Might have stumbled on a possible source of the random errors on my drive tests. Yesterday’s test had a single drive failure, and in a similar manner to previous failures. One of the low hour drives reported several thousand write errors, and millions of read errors. I decided to have a look at the kernel message log, and started seeing regular instances of this:
[…] sd 7:0:2:0: Power-on or device reset occurred
[…] sd 7:0:4:0: Power-on or device reset occurred
[…] sd 7:0:1:0: Power-on or device reset occurred
[…] sd 7:0:0:0: Power-on or device reset occurred
This reset is happening on the devices connected to the new hard drive controller. I suspect there is either a cable (power or SATA) or there is something up with this brand new controller.
Output of lsscsi:
[7:0:0:0] disk ATA HGST HMS5C4040AL A3W0 /dev/sda
[7:0:1:0] disk ATA HGST HMS5C4040AL A3W0 /dev/sdb
[7:0:2:0] disk ATA HGST HMS5C4040AL A3W0 /dev/sdc
[7:0:3:0] disk ATA ST4000DM004-2CV1 0001 /dev/sdd
[7:0:4:0] disk ATA HGST HMS5C4040AL A3W0 /dev/sde
[7:0:5:0] disk ATA V-32 0825 /dev/sdf
There are only reported problems for sda, sdb, sdc, and sde. No problems reported on sdd, sdf.
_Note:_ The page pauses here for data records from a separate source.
/-- A server core's access is served by its copy or sent to the home by the copy's state, and the answer completes it. A cache-block operation acts on the issuing core's own copy and waits with it, and a retry is a command at its due tick that carries its count: the model's choices, log entry 32. -/
def Obligations.CoreAccessesByState : Prop :=
  (∀ (s : State) (c : CoreId) (addr : BitVec 48) (w : Fin 4) (x e : BitVec 64) (wide : Bool) (op : AmoOp) (a l off : Nat) (v : CLine),
    coreRuns s c = true → alive s = true → mappedAt s addr.toNat = true → inLine addr.toNat w.val = true → a = c.num →
    l = addr.toNat / 128 → off = addr.toNat % 128 → v = copyOf s a l → v.op = none → v.more = [] → v.poison = false →
    s.coh.badTags = [] →
    (let load := exec (.coreLoad c addr w) s
     let store := exec (.coreStore c addr w x) s
     let amo := exec (.coreAtomic c addr wide op x e) s
     let n := if wide = true then 8 else 4
     let gives (t : State) (r : Nat) : Prop := (coreOf t a).result = BitVec.ofNat 64 r ∧ (coreOf t a).exc = none
     let tries := sget 0 s.coh.nacks (copyKey a l)
     let counted (m : CohMsg) : CohMsg := if tries = 0 then m else .again tries m
     let asks (r : Host.Outcome State Fault Refusal) (m : CohMsg) (st : CSt) (o : CoreOp) : Prop := ∃ t, r = .next t ∧
       t.sent = s.sent ++ [.coh (counted m) a (homeId l) l] ∧ copyOf t a l = { v with
         st := st, prev := v.st, op := some o, got := none, comp := false, data := if st = .sma then v.data else [] } ∧
       t.mem = s.mem
     let wrote (t : State) (o : Nat) (b : List Byte) : Prop := (copyOf t a l).st = .m ∧
       ∀ i, i < 128 → (copyOf t a l).data.getD i 0 = if o ≤ i ∧ i < o + b.length then b.getD (i - o) 0 else v.data.getD i 0
     (v.st ∈ [CSt.s, .e, .f, .m] → shas s.stale l = false → ∃ t, load = .next t ∧ gives t (bget v.data off (2 ^ w.val)) ∧ t.mem = s.mem ∧ t.sent = s.sent ∧
       (copyOf t a l).st = v.st ∧ (copyOf t a l).data = v.data) ∧
     (v.st = .i → asks load .rdShared .isd (.load addr w) ∧ asks store .rdOwn .imd (.store addr w x)) ∧
     (v.st = .s ∨ v.st = .f → asks store .upgrade .sma (.store addr w x)) ∧
     (v.st = .e ∨ v.st = .m → ∃ t, store = .next t ∧ wrote t off (leBytes (2 ^ w.val) x.toNat) ∧ t.mem = s.mem ∧ t.sent = s.sent) ∧
     (amoAligned addr wide = true → op ≠ .lr → op ≠ .sc →
       (v.st = .e ∨ v.st = .m → ∃ t, amo = .next t ∧ gives t (bget v.data off n) ∧ t.sent = s.sent ∧
         wrote t off (leBytes n (amoVal op (8 * n) (bget v.data off n) (x.toNat % 2 ^ (8 * n)) (e.toNat % 2 ^ (8 * n))))) ∧
       (v.st = .i → asks amo .atomicReq .imd (.atomic addr wide op x e)) ∧
       (v.st = .s ∨ v.st = .f → asks amo .atomicReq .sma (.atomic addr wide op x e))) ∧
     (v.st = .e ∨ v.st = .m → ∃ t, exec (.cboZero c addr) s = .next t ∧ wrote t (off / 64 * 64) (List.replicate 64 0) ∧ t.sent = s.sent) ∧
     (v.st = .s → ∃ t, exec (.cacheEviction c (BitVec.ofNat 41 l)) s = .next t ∧ (copyOf t a l).st = .i ∧ t.sent = s.sent ∧ t.mem = s.mem) ∧
     (v.st = .e ∨ v.st = .f → wbOut s a l < 8 → ∀ r ∈ [exec (.cacheEviction c (BitVec.ofNat 41 l)) s, exec (.cboFlush c addr) s, exec (.cboInval c addr) s],
       ∃ t, r = .next t ∧ (copyOf t a l).st = .i ∧ t.sent = s.sent ++ [.coh .evictClean a (homeId l) l] ∧ t.mem = s.mem) ∧
     (v.st ∈ [CSt.isd, .imd, .sma] → load = .next (setCopy s a l { v with op := some (.load addr w) })) ∧
     (v.st = .m → wbOut s a l < 8 →
       ∀ r ∈ [exec (.cacheEviction c (BitVec.ofNat 41 l)) s, exec (.cboClean c addr) s, exec (.cboFlush c addr) s, exec (.cboInval c addr) s],
       ∃ t, r = .next t ∧ (copyOf t a l).st = .mia ∧ (copyOf t a l).data = v.data ∧
         t.sent = s.sent ++ [.coh .wbDirty a (homeId l) l] ∧ t.mem = s.mem))) ∧
  (∀ (s : State) (c : CoreId) (addr : BitVec 48) (w : Fin 4) (l : Nat) (v : CLine), coreRuns s c = true → mappedAt s addr.toNat = true →
    inLine addr.toNat w.val = true → l = addr.toNat / 128 → v = copyOf s c.num l → v.op ≠ none → s.coh.badTags = [] →
    (copyServes v.st (.load addr w) = true → v.poison = false → shas s.stale l = false → ∃ t, exec (.coreLoad c addr w) s = .next t ∧
      (coreOf t c.num).result = BitVec.ofNat 64 (bget v.data (addr.toNat % 128) (2 ^ w.val)) ∧ (coreOf t c.num).exc = none ∧
      (copyOf t c.num l).op = v.op ∧ (copyOf t c.num l).more = v.more ∧ (copyOf t c.num l).st = v.st ∧
      (copyOf t c.num l).data = v.data ∧ t.mem = s.mem ∧ t.sent = s.sent) ∧
    (copyServes v.st (.load addr w) = false → alive s = true → exec (.coreLoad c addr w) s = .next (setCopy s c.num l { v with more := v.more ++ [.load addr w] })) ∧
    (copyServes v.st (.load addr w) = false → alive s = false → exec (.coreLoad c addr w) s = .next (setCore s c.num { coreOf s c.num with exc := some 5 }))) ∧
  (∀ (s : State) (c : CoreId) (addr : BitVec 48) (w : Fin 4) (x : BitVec 64), coreRuns s c = true → mappedAt s addr.toNat = false →
    inRegs addr.toNat = false → inLine addr.toNat w.val = true →
    exec (.coreLoad c addr w) s = .next (setCore s c.num { coreOf s c.num with exc := some 5 }) ∧
    exec (.coreStore c addr w x) s = .next (setCore s c.num { coreOf s c.num with exc := some 7 })) ∧
  (∀ (s : State) (c : CoreId) (line : BitVec 41) (a l : Nat) (v : CLine), alive s = true → a = c.num → l = line.toNat → v = copyOf s a l →
    v.more = [] → s.coh.badTags = [] → cboWaits s a = [] →
    (let acked (t : State) : Prop := t.sent = s.sent ++ [.coh .grantAck a (homeId l) l] ∧ t.mem = s.mem
     let tries := sget 0 s.coh.nacks (copyKey a l)
     let state (g : Grant) : CSt := match g with | .m => .m | .e => .e | .f => .f
     (∀ g addr w, v.st = .isd → v.op = some (.load addr w) → v.poison = false → shas s.stale l = false →
       (g ≠ .m → ∃ t, exec (.dataCmp c line g) s = .next t ∧ acked t ∧ (copyOf t a l).st = state g ∧ (copyOf t a l).data = v.data ∧
         (copyOf t a l).op = none ∧ (coreOf t a).result = BitVec.ofNat 64 (bget v.data (addr.toNat % 128) (2 ^ w.val))) ∧
       (v.comp = false → exec (.data c line .f) s = .next (setCopy s a l { v with got := some .f })) ∧
       (∃ t, exec (.dataCmp c line .m) s = .next t ∧ GoesDown s t 1 (lineHome l) a (l * 128)) ∧
       (v.got = some g → ∃ t, exec (.grantCmp c line) s = .next t ∧ acked t ∧ (copyOf t a l).st = state g ∧
         (coreOf t a).result = BitVec.ofNat 64 (bget v.data (addr.toNat % 128) (2 ^ w.val)))) ∧
     (∀ addr wide op x e b, v.op = some (.atomic addr wide op x e) → v.st = .imd ∨ v.st = .sma → v.old = some (b, false) →
       ∃ t, exec (.cmp (BitVec.ofNat 10 a) line) s = .next t ∧ copyOf t a l = lineNone ∧ t.mem = s.mem ∧
         (coreOf t a).result = BitVec.ofNat 64 (bget b 0 (if wide = true then 8 else 4))) ∧
     (v.st = .mia → v.op = none → ∃ t, exec (.wbAck c line) s = .next t ∧ copyOf t a l = lineNone ∧ t.sent = s.sent ∧ t.mem = s.mem) ∧
     (∀ r, v.st ∈ [CSt.isd, .imd, .sma] → v.op ≠ none → ∃ t, exec (.nack (BitVec.ofNat 10 a) line r) s = .next t ∧
       copyOf t a l = { v with st := v.prev, got := none, comp := false } ∧ t.sent = s.sent ∧
       sget 0 t.coh.retryAt (copyKey a l) = s.tick.toNat + min 1024 (16 * 2 ^ (max 1 (sget 0 s.coh.nacks (copyKey a l)) - 1))) ∧
     (∀ addr w, shas s.coh.retryAt (copyKey a l) = true → sget 0 s.coh.retryAt (copyKey a l) ≤ s.tick.toNat → v.st = .i → v.op = some (.load addr w) → addr.toNat / 128 = l →
       mappedAt s addr.toNat = true → ∃ t, exec (.nackRetry (BitVec.ofNat 10 a) line) s = .next t ∧
         t.sent = s.sent ++ [.coh (if tries = 0 then .rdShared else .again tries .rdShared) a (homeId l) l] ∧ (copyOf t a l).st = .isd ∧
         (copyOf t a l).op = some (.load addr w) ∧ shas t.coh.retryAt (copyKey a l) = false) ∧
     (s.tick.toNat < sget 0 s.coh.retryAt (copyKey a l) → exec (.nackRetry (BitVec.ofNat 10 a) line) s = .next s))) ∧
  (∀ (s : State) (g : BitVec 10) (line : BitVec 41) (k : Nat) (m : CohMsg) (d : List Byte), alive s = true → 96 ≤ g.toNat → k = copyKey g.toNat line.toNat →
    shas s.coh.retryAt k = true → sget 0 s.coh.retryAt k ≤ s.tick.toNat → s.coh.asked.find? (fun p => p.1 = k) = some (k, (m, d)) →
    ∃ t, exec (.nackRetry g line) s = .next t ∧ shas t.coh.retryAt k = false ∧ t.mem = s.mem ∧
      t.sent = s.sent ++ [.coh (.again (sget 0 s.coh.nacks k) m) g.toNat (homeId line.toNat) line.toNat]) ∧
  (∀ (s : State) (g : BitVec 10) (line : BitVec 41) (k l : Nat), alive s = true → nonCaching g.toNat = true → g.toNat < 256 →
    l = line.toNat → k = copyKey g.toNat l →
    (∀ x, (k, true) ∉ s.coh.replies → ∃ t, exec (.nack g line x) s = .next t ∧ GoesDown s t 1 (lineHome l) g.toNat (l * 128)) ∧
    ((k, false) ∉ s.coh.replies → ∃ t, exec (.cmp g line) s = .next t ∧ GoesDown s t 1 (lineHome l) g.toNat (l * 128)))
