/-! ### `setEcc` -/

@[simp] theorem setEcc_pending (w : Nat) (n : Nat) : (setEcc s w n).pending = s.pending := rfl
@[simp] theorem setEcc_tick (w : Nat) (n : Nat) : (setEcc s w n).tick = s.tick := rfl
@[simp] theorem setEcc_free (w : Nat) (n : Nat) : (setEcc s w n).free = s.free := rfl
@[simp] theorem setEcc_power (w : Nat) (n : Nat) : (setEcc s w n).power = s.power := rfl
@[simp] theorem setEcc_flash (w : Nat) (n : Nat) : (setEcc s w n).flash = s.flash := rfl
@[simp] theorem setEcc_col (w : Nat) (n : Nat) : (setEcc s w n).col = s.col := rfl
@[simp] theorem setEcc_drv (w : Nat) (n : Nat) : (setEcc s w n).drv = s.drv := rfl
@[simp] theorem setEcc_frames (w : Nat) (n : Nat) : (setEcc s w n).frames = s.frames := rfl
@[simp] theorem setEcc_regs (w : Nat) (n : Nat) : (setEcc s w n).regs = s.regs := rfl
@[simp] theorem setEcc_act (w : Nat) (n : Nat) : (setEcc s w n).act = s.act := rfl
@[simp] theorem setEcc_mem (w : Nat) (n : Nat) : (setEcc s w n).mem = s.mem := rfl
@[simp] theorem setEcc_res (w : Nat) (n : Nat) : (setEcc s w n).res = s.res := rfl
@[simp] theorem setEcc_resEcc (w : Nat) (n : Nat) : (setEcc s w n).resEcc = s.resEcc := rfl
@[simp] theorem setEcc_stale (w : Nat) (n : Nat) : (setEcc s w n).stale = s.stale := rfl
@[simp] theorem setEcc_scrubPos (w : Nat) (n : Nat) : (setEcc s w n).scrubPos = s.scrubPos := rfl
@[simp] theorem setEcc_bias (w : Nat) (n : Nat) : (setEcc s w n).bias = s.bias := rfl
@[simp] theorem setEcc_xlt (w : Nat) (n : Nat) : (setEcc s w n).xlt = s.xlt := rfl
@[simp] theorem setEcc_xltNodes (w : Nat) (n : Nat) : (setEcc s w n).xltNodes = s.xltNodes := rfl
@[simp] theorem setEcc_invals (w : Nat) (n : Nat) : (setEcc s w n).invals = s.invals := rfl
@[simp] theorem setEcc_cxl (w : Nat) (n : Nat) : (setEcc s w n).cxl = s.cxl := rfl
@[simp] theorem setEcc_cxlUp (w : Nat) (n : Nat) : (setEcc s w n).cxlUp = s.cxlUp := rfl
@[simp] theorem setEcc_cxlBytes (w : Nat) (n : Nat) : (setEcc s w n).cxlBytes = s.cxlBytes := rfl
@[simp] theorem setEcc_scb (w : Nat) (n : Nat) : (setEcc s w n).scb = s.scb := rfl
@[simp] theorem setEcc_queues (w : Nat) (n : Nat) : (setEcc s w n).queues = s.queues := rfl
@[simp] theorem setEcc_cqs (w : Nat) (n : Nat) : (setEcc s w n).cqs = s.cqs := rfl
@[simp] theorem setEcc_sems (w : Nat) (n : Nat) : (setEcc s w n).sems = s.sems := rfl
@[simp] theorem setEcc_outs (w : Nat) (n : Nat) : (setEcc s w n).outs = s.outs := rfl
@[simp] theorem setEcc_nextId (w : Nat) (n : Nat) : (setEcc s w n).nextId = s.nextId := rfl
@[simp] theorem setEcc_reported (w : Nat) (n : Nat) : (setEcc s w n).reported = s.reported := rfl
@[simp] theorem setEcc_sigs (w : Nat) (n : Nat) : (setEcc s w n).sigs = s.sigs := rfl
@[simp] theorem setEcc_inks (w : Nat) (n : Nat) : (setEcc s w n).inks = s.inks := rfl
@[simp] theorem setEcc_mcast (w : Nat) (n : Nat) : (setEcc s w n).mcast = s.mcast := rfl
@[simp] theorem setEcc_duct (w : Nat) (n : Nat) : (setEcc s w n).duct = s.duct := rfl
@[simp] theorem setEcc_nibs (w : Nat) (n : Nat) : (setEcc s w n).nibs = s.nibs := rfl
@[simp] theorem setEcc_qdma (w : Nat) (n : Nat) : (setEcc s w n).qdma = s.qdma := rfl
@[simp] theorem setEcc_mail (w : Nat) (n : Nat) : (setEcc s w n).mail = s.mail := rfl
@[simp] theorem setEcc_dmas (w : Nat) (n : Nat) : (setEcc s w n).dmas = s.dmas := rfl
@[simp] theorem setEcc_dmaTurn (w : Nat) (n : Nat) : (setEcc s w n).dmaTurn = s.dmaTurn := rfl
@[simp] theorem setEcc_links (w : Nat) (n : Nat) : (setEcc s w n).links = s.links := rfl
@[simp] theorem setEcc_blt (w : Nat) (n : Nat) : (setEcc s w n).blt = s.blt := rfl
@[simp] theorem setEcc_upds (w : Nat) (n : Nat) : (setEcc s w n).upds = s.upds := rfl
@[simp] theorem setEcc_updOrder (w : Nat) (n : Nat) : (setEcc s w n).updOrder = s.updOrder := rfl
@[simp] theorem setEcc_pins (w : Nat) (n : Nat) : (setEcc s w n).pins = s.pins := rfl
@[simp] theorem setEcc_bltWaits (w : Nat) (n : Nat) : (setEcc s w n).bltWaits = s.bltWaits := rfl
@[simp] theorem setEcc_ruls (w : Nat) (n : Nat) : (setEcc s w n).ruls = s.ruls := rfl
@[simp] theorem setEcc_badval (w : Nat) (n : Nat) : (setEcc s w n).badval = s.badval := rfl
@[simp] theorem setEcc_probeDone (w : Nat) (n : Nat) : (setEcc s w n).probeDone = s.probeDone := rfl
@[simp] theorem setEcc_srp (w : Nat) (n : Nat) : (setEcc s w n).srp = s.srp := rfl
@[simp] theorem setEcc_tags (w : Nat) (n : Nat) : (setEcc s w n).tags = s.tags := rfl
@[simp] theorem setEcc_srpEarly (w : Nat) (n : Nat) : (setEcc s w n).srpEarly = s.srpEarly := rfl
@[simp] theorem setEcc_coh (w : Nat) (n : Nat) : (setEcc s w n).coh = s.coh := rfl
@[simp] theorem setEcc_ports (w : Nat) (n : Nat) : (setEcc s w n).ports = s.ports := rfl
@[simp] theorem setEcc_ctxs (w : Nat) (n : Nat) : (setEcc s w n).ctxs = s.ctxs := rfl
@[simp] theorem setEcc_routes (w : Nat) (n : Nat) : (setEcc s w n).routes = s.routes := rfl
@[simp] theorem setEcc_routesSh (w : Nat) (n : Nat) : (setEcc s w n).routesSh = s.routesSh := rfl
@[simp] theorem setEcc_rings (w : Nat) (n : Nat) : (setEcc s w n).rings = s.rings := rfl
@[simp] theorem setEcc_flows (w : Nat) (n : Nat) : (setEcc s w n).flows = s.flows := rfl
@[simp] theorem setEcc_macUni (w : Nat) (n : Nat) : (setEcc s w n).macUni = s.macUni := rfl
@[simp] theorem setEcc_macHash (w : Nat) (n : Nat) : (setEcc s w n).macHash = s.macHash := rfl
@[simp] theorem setEcc_ethBad (w : Nat) (n : Nat) : (setEcc s w n).ethBad = s.ethBad := rfl
@[simp] theorem setEcc_ethPause (w : Nat) (n : Nat) : (setEcc s w n).ethPause = s.ethPause := rfl
@[simp] theorem setEcc_ethTag (w : Nat) (n : Nat) : (setEcc s w n).ethTag = s.ethTag := rfl
@[simp] theorem setEcc_feeds (w : Nat) (n : Nat) : (setEcc s w n).feeds = s.feeds := rfl
@[simp] theorem setEcc_gauges (w : Nat) (n : Nat) : (setEcc s w n).gauges = s.gauges := rfl
@[simp] theorem setEcc_cores (w : Nat) (n : Nat) : (setEcc s w n).cores = s.cores := rfl
@[simp] theorem setEcc_sent (w : Nat) (n : Nat) : (setEcc s w n).sent = s.sent := rfl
To map which SCSI device goes to what controller I used lsscsi -v which produced:
[0:0:0:0] … /dev/sdg […02:00.1/ata1/host0/target0:0:0/0:0:0:0]
[1:0:0:0] … /dev/sdh […02:00.1/ata2/host1/target1:0:0/1:0:0:0]
[2:0:0:0] … /dev/sdi […02:00.1/ata3/host2/target2:0:0/2:0:0:0]
[3:0:0:0] … /dev/sdj […02:00.1/ata4/host3/target3:0:0/3:0:0:0]
[4:0:0:0] … /dev/sdk […02:00.1/ata5/host4/target4:0:0/4:0:0:0]
[5:0:0:0] … /dev/sdl […02:00.1/ata6/host5/target5:0:0/5:0:0:0]
[6:0:0:0] … /dev/sdm […02:00.1/ata7/host6/target6:0:0/6:0:0:0]
[7:0:0:0] … /dev/sda […08:00.0/host7/port-7:0/end_device-7:0/target7:0:0/7:0:0:0]
[7:0:1:0] … /dev/sdb […08:00.0/host7/port-7:1/end_device-7:1/target7:0:1/7:0:1:0]
[7:0:2:0] … /dev/sdc […08:00.0/host7/port-7:2/end_device-7:2/target7:0:2/7:0:2:0]
[7:0:3:0] … /dev/sdd […08:00.0/host7/port-7:3/end_device-7:3/target7:0:3/7:0:3:0]
[7:0:4:0] … /dev/sde […08:00.0/host7/port-7:4/end_device-7:4/target7:0:4/7:0:4:0]
[7:0:5:0] … /dev/sdf […08:00.0/host7/port-7:5/end_device-7:5/target7:0:5/7:0:5:0]
[8:0:0:0] … /dev/sdn […02:00.1/ata8/host8/target8:0:0/8:0:0:0]
[N:0:1:1] … /dev/nvme0n1 […01:00.0/nvme/nvme0/nvme0n1]
And to see which PCI controller this is I used lspci :
01:00.0 Non-Volatile memory controller: Phison Electronics Corporation Device 5013 (rev 01)
02:00.1 SATA controller: Advanced Micro Devices, Inc. [AMD] X370 Series Chipset SATA Controller (rev 02)
…
08:00.0 Serial Attached SCSI controller: LSI Logic / Symbios Logic SAS2308 PCI-Express Fusion-MPT SAS-2 (rev 05)
So the new controller card has the drives reporting problems. Note that only the HGST devices have errors. These drives, 12 in total, are all HGST MegaScale 4000. The Seagate Barracuda 3.5 is newer with a 6.0 Gb/s interface. It may be the Seagate drive isn’t reporting errors because it is not doing writes when I discovered this issue. It usually finishes the test in half the time as the HGST drives. After the HGST drives finished the write portion of the test, the reset errors stopped appearing in the kernel log.
I reviewer on Amazon noted that he had I/O problems (no details) that were solved by loading an older version of firmware. I will try this myself and see if it makes a difference.